Please join the Harriman Institute and New York University’s Jordan Center for the Advanced Study of Russia for a panel discussion examining the Kremlin’s recent attempts at reforming the pension system in Russia. Our panel, consisting of a historian, political scientists and analyst will put the pension reform and the social response to it in context. Russia’s old-age pension system is one of the last vestiges of the social contract formed between the state and its citizens in the Soviet Union and is, for many Russians, an inviolable guarantee. The beneficiaries of the current system also form the bedrock of Putin’s constituency and paying pension arrears was one the crowning achievements of Putin’s ascension to power in the early 2000s. Yet the system is in desperate need of reform to address changes in Russia’s economy and demography. Many Russians worry, however, that the reform will be mismanaged and that they will pay into a system which they will never be able to use. As Putin begins his last constitutionally permitted term as president, tough economic decisions loom on the horizon that will require further renegotiation of the relationship between the Russian state and society.

Kristy Ironside is a historian of modern Russia and the Soviet Union. She is currently finishing her first book, tentatively entitled Money and the Pursuit of Communist Prosperity in the Postwar Soviet Union, 1945-1964. This book looks at how money, an ideologically problematic ‘vestige of capitalism,’ was mobilized by the Soviet government in the intertwined projects of recovering from the Second World War’s damage and building a prosperous communist society. This project has spun off articles looking at related economic and social phenomena in Soviet history, exploring the balance of coercion and incentives, Stalinist and Khrushchev-era economic thinking, and the nature of the postwar Soviet welfare state. Her articles have appeared in Kritika: Explorations in Russian and Eurasian History, The Soviet and Post-Soviet Review, Slavic Review, Europe-Asia Studies, and The Journal of Social History (forthcoming).

Katerina Tertytchnaya is a political scientist working on protests and authoritarian politics. Her current book project draws on evidence from Putin’s Russia to examine how non-democratic incumbents manage public opinion and deflect blame when performance is poor. Prof. Tertytchnaya’s research has appeared or is forthcoming in the American Political Science Review, Journal of Politics and Political Behavior.

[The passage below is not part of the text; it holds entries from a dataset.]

-- ==== Sys2Proof/Machine/Heads.lean ====
section
/-!
DEFINITION. The heads (R259 to R265): hot plug, the vertical blank, what each tile shows, composition, picture checking and the
output CRC.
-/
namespace Sys2Proof.Machine

/-! ### Hot plug (R260) -/

/-- The device drives its heads. -/
def State.headUp (h : Fin 2) (s : State) : Bool := s.awake && s.dev.ready.getLsbD (rdyHead h.val)

/-- A change of HPD raises the head's source and posts its event. -/
def State.hpdEvent (h : Fin 2) (level : Byte) (s : State) : State :=
  (s.raise (6 + h.val)).postDev 0x000B [BitVec.ofNat 8 h.val, level]

/-- `HPD_RISE`: HPD rises and the head retrains and resumes at its next vertical blank (R260). `lanes` and `rate` are what the sink and
the cable carry. -/
def execHpdRise (h : Fin 2) (lanes : Nat) (rate : Fin 4) (s : State) : Result :=
  if s.headUp h && !s.heads[h].hpd then
    .next ((s.modHead h (fun k => ({ k with hpd := true, sinkLanes := lanes, sinkRate := rate.val }).train)).hpdEvent h 1)
  else .next s

/-- `HPD_FALL`: HPD falls, the head stops driving, keeps its settings and posts an event (R260). -/
def execHpdFall (h : Fin 2) (s : State) : Result :=
  if s.heads[h].hpd then
    .next ((s.modHead h (fun k => { k with hpd := false, trained := false, lanes := 0, rate := 0, driving := false })).hpdEvent h 0)
  else .next s

/-! ### Composition (R261) -/

/-- A box of a picture reduced by `n`, as far as the picture goes. -/
def Picture.box (pic : Picture) (x y n : Nat) : List (BitVec 24) :=
  (List.range n).flatMap (fun j => ((List.range n).filter (fun i => decide (x + i < pic.w) && decide (y + j < pic.h))).map
    (fun i => pic.at (x + i) (y + j)))

/-- Width or height a reduction leaves. -/
def reducedSize (v n : Nat) : Nat := if Config.partialBoxShown then ceilDiv v n else v / n

/-- The pixel of a scaled picture at an offset from its origin, if the picture reaches there (R252, R261). -/
def Picture.scaledAt (pic : Picture) (scale : Byte) (x y : Nat) : Option (BitVec 24) :=
  let n := max 1 (bits scale 6 0)
  if scale.getLsbD 7 then
    if x < reducedSize pic.w n ∧ y < reducedSize pic.h n then some (averageOf (pic.box (x * n) (y * n) n)) else none
  else if x < pic.w * n ∧ y < pic.h * n then some (pic.at (x / n) (y / n)) else none

/-- The tile that holds a dot of the head's active area, with the dot's offset from the tile's origin. -/
def HeadCfg.tileAt (g : HeadCfg) (x y : Nat) : Option (Nat × Nat × Nat) :=
  if g.mosaic then
    let i := x / g.pitchX
    let j := y / g.pitchY
    if 0 < g.pitchX ∧ 0 < g.pitchY ∧ i < g.c ∧ j < g.r then some (j * g.c + i, x % g.pitchX, y % g.pitchY) else none
  else if g.x ≤ x ∧ g.y ≤ y then some (0, x - g.x, y - g.y) else none

/-- The pixel a head sends at a dot: its tile's picture, or the border. -/
def Head.pixel (k : Head) (x y : Nat) : BitVec 24 :=
  match k.cfg.tileAt x y with
  | none => k.cfg.border
  | some (t, dx, dy) =>
    match Table.get k.cfg.tiles t, Table.get k.shown t with
    | some e, some pic => (pic.scaledAt e.2 dx dy).getD k.cfg.border
    | _, _ => k.cfg.border

/-- The pixels of a head frame in raster order. -/
def Head.pixels (k : Head) : List (BitVec 24) :=
  (List.range k.cfg.vActive).flatMap (fun y => (List.range k.cfg.hActive).map (fun x => k.pixel x y))

/-- The head frame that was being sent is complete: its output CRC and the frame count (R265). -/
def Head.complete (k : Head) : Head :=
  if k.driving then { k with crc := crc32 (pixelBytes k.pixels), frames := (k.frames + 1) % 2 ^ 32 } else k

/-! ### What each tile takes (R262, R264) -/

/-- The tiles the layout shows. -/
def HeadCfg.inLayout (g : HeadCfg) (t : Nat) : Bool := if g.mosaic then decide (t < g.c * g.r) else t == 0

/-- A picture's recorded CRC agrees with the one its pixels give. -/
def Picture.intact (pic : Picture) : Bool := pic.crc == crc32 (pixelBytes pic.pixels)

/-- The whole frames of a pan, newest first: where it is not known to be on time before its burst ends, the frame in progress does not
count; else it does once its last active dot is composed (R135, R191, R262). -/
def Site.wholeFrames (x : Site) : List Picture :=
  (if x.realTime then none else x.pan.wholeFrame).toList ++ x.lastFrame.toList ++ x.prevFrame.toList

/-- One tile at the start of a head frame: the newest whole frame of its pan; one whose CRC differs is counted, reported, and the pan's
whole frame before it is shown (R262, R264). -/
def State.takeTile (h : Fin 2) (s : State) (e : Nat × Nat × Byte) : State :=
  let put := fun (pic : Picture) (t : State) => t.modHead h (fun k => { k with shown := Table.put k.shown e.1 pic })
  match (s.site e.2.1).elim [] Site.wholeFrames with
  | [] => s
  | pic :: older =>
    if pic.intact then put pic s
    else
      let t := (s.modHead h (fun k => { k with readErr := (k.readErr + 1) % 2 ^ 32 })).post 0x000A (some e.2.1) 0
        ([BitVec.ofNat 8 h.val, 0, 0, 0] ++ leBytes 4 pic.frame ++ leBytes 4 pic.crc.toNat ++ leBytes 4 (crc32 (pixelBytes pic.pixels)).toNat)
      older.head?.elim t (fun q => put q t)

/-- The head takes its tiles' pictures and sends a frame of them. -/
def State.startFrame (h : Fin 2) (s : State) : State :=
  let k := s.heads[h]
  if k.trained then
    let t := s.modHead h (fun q => { q with shown := [], driving := true })
    (k.cfg.tiles.filter (fun e => k.cfg.inLayout e.1)).foldl (State.takeTile h) t
  else s.modHead h (fun q => { q with driving := false })

/-! ### The vertical blank (R4, R261) -/

/-- A command that lands at the vertical blank of a head; a part of a commit, once its epoch has passed. -/
def Waiting.atBlank (h : Fin 2) (w : Waiting) : Bool := w.at_ == .headVb h && (w.epochDone || w.txn.isNone)

/-- `HEAD_VBLANK`: A head's frame ends and the next starts: commands that wait for it land, and each tile takes its pan's newest whole
frame (R261, R262). -/
def execHeadVblank (h : Fin 2) (s : State) : Result :=
  if s.headUp h && !s.pwr.d3hot && s.heads[h].hpd then
    let t := s.modHead h Head.complete
    .next ((t.landParts (Waiting.atBlank h) t.waiting.length).startFrame h)
  else .next s

end Sys2Proof.Machine
end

Andrei Kolesnikov is a senior fellow and the chair of the Russian Domestic Politics and Political Institutions Program at the Carnegie Moscow Center. His research focuses on the major trends shaping Russian domestic politics, with particular focus on the fallout from the Ukraine crisis and ideological shifts inside Russian society. Kolesnikov also works with the Gaidar Institute for Economic Policy and is a frequent contributor for Vedomosti, Gazeta.ru, and Forbes.ru. He sits on the board of the Yegor Gaidar Foundation and is a member of the Committee of Civil Initiatives (the Alexei Kudrin Committee).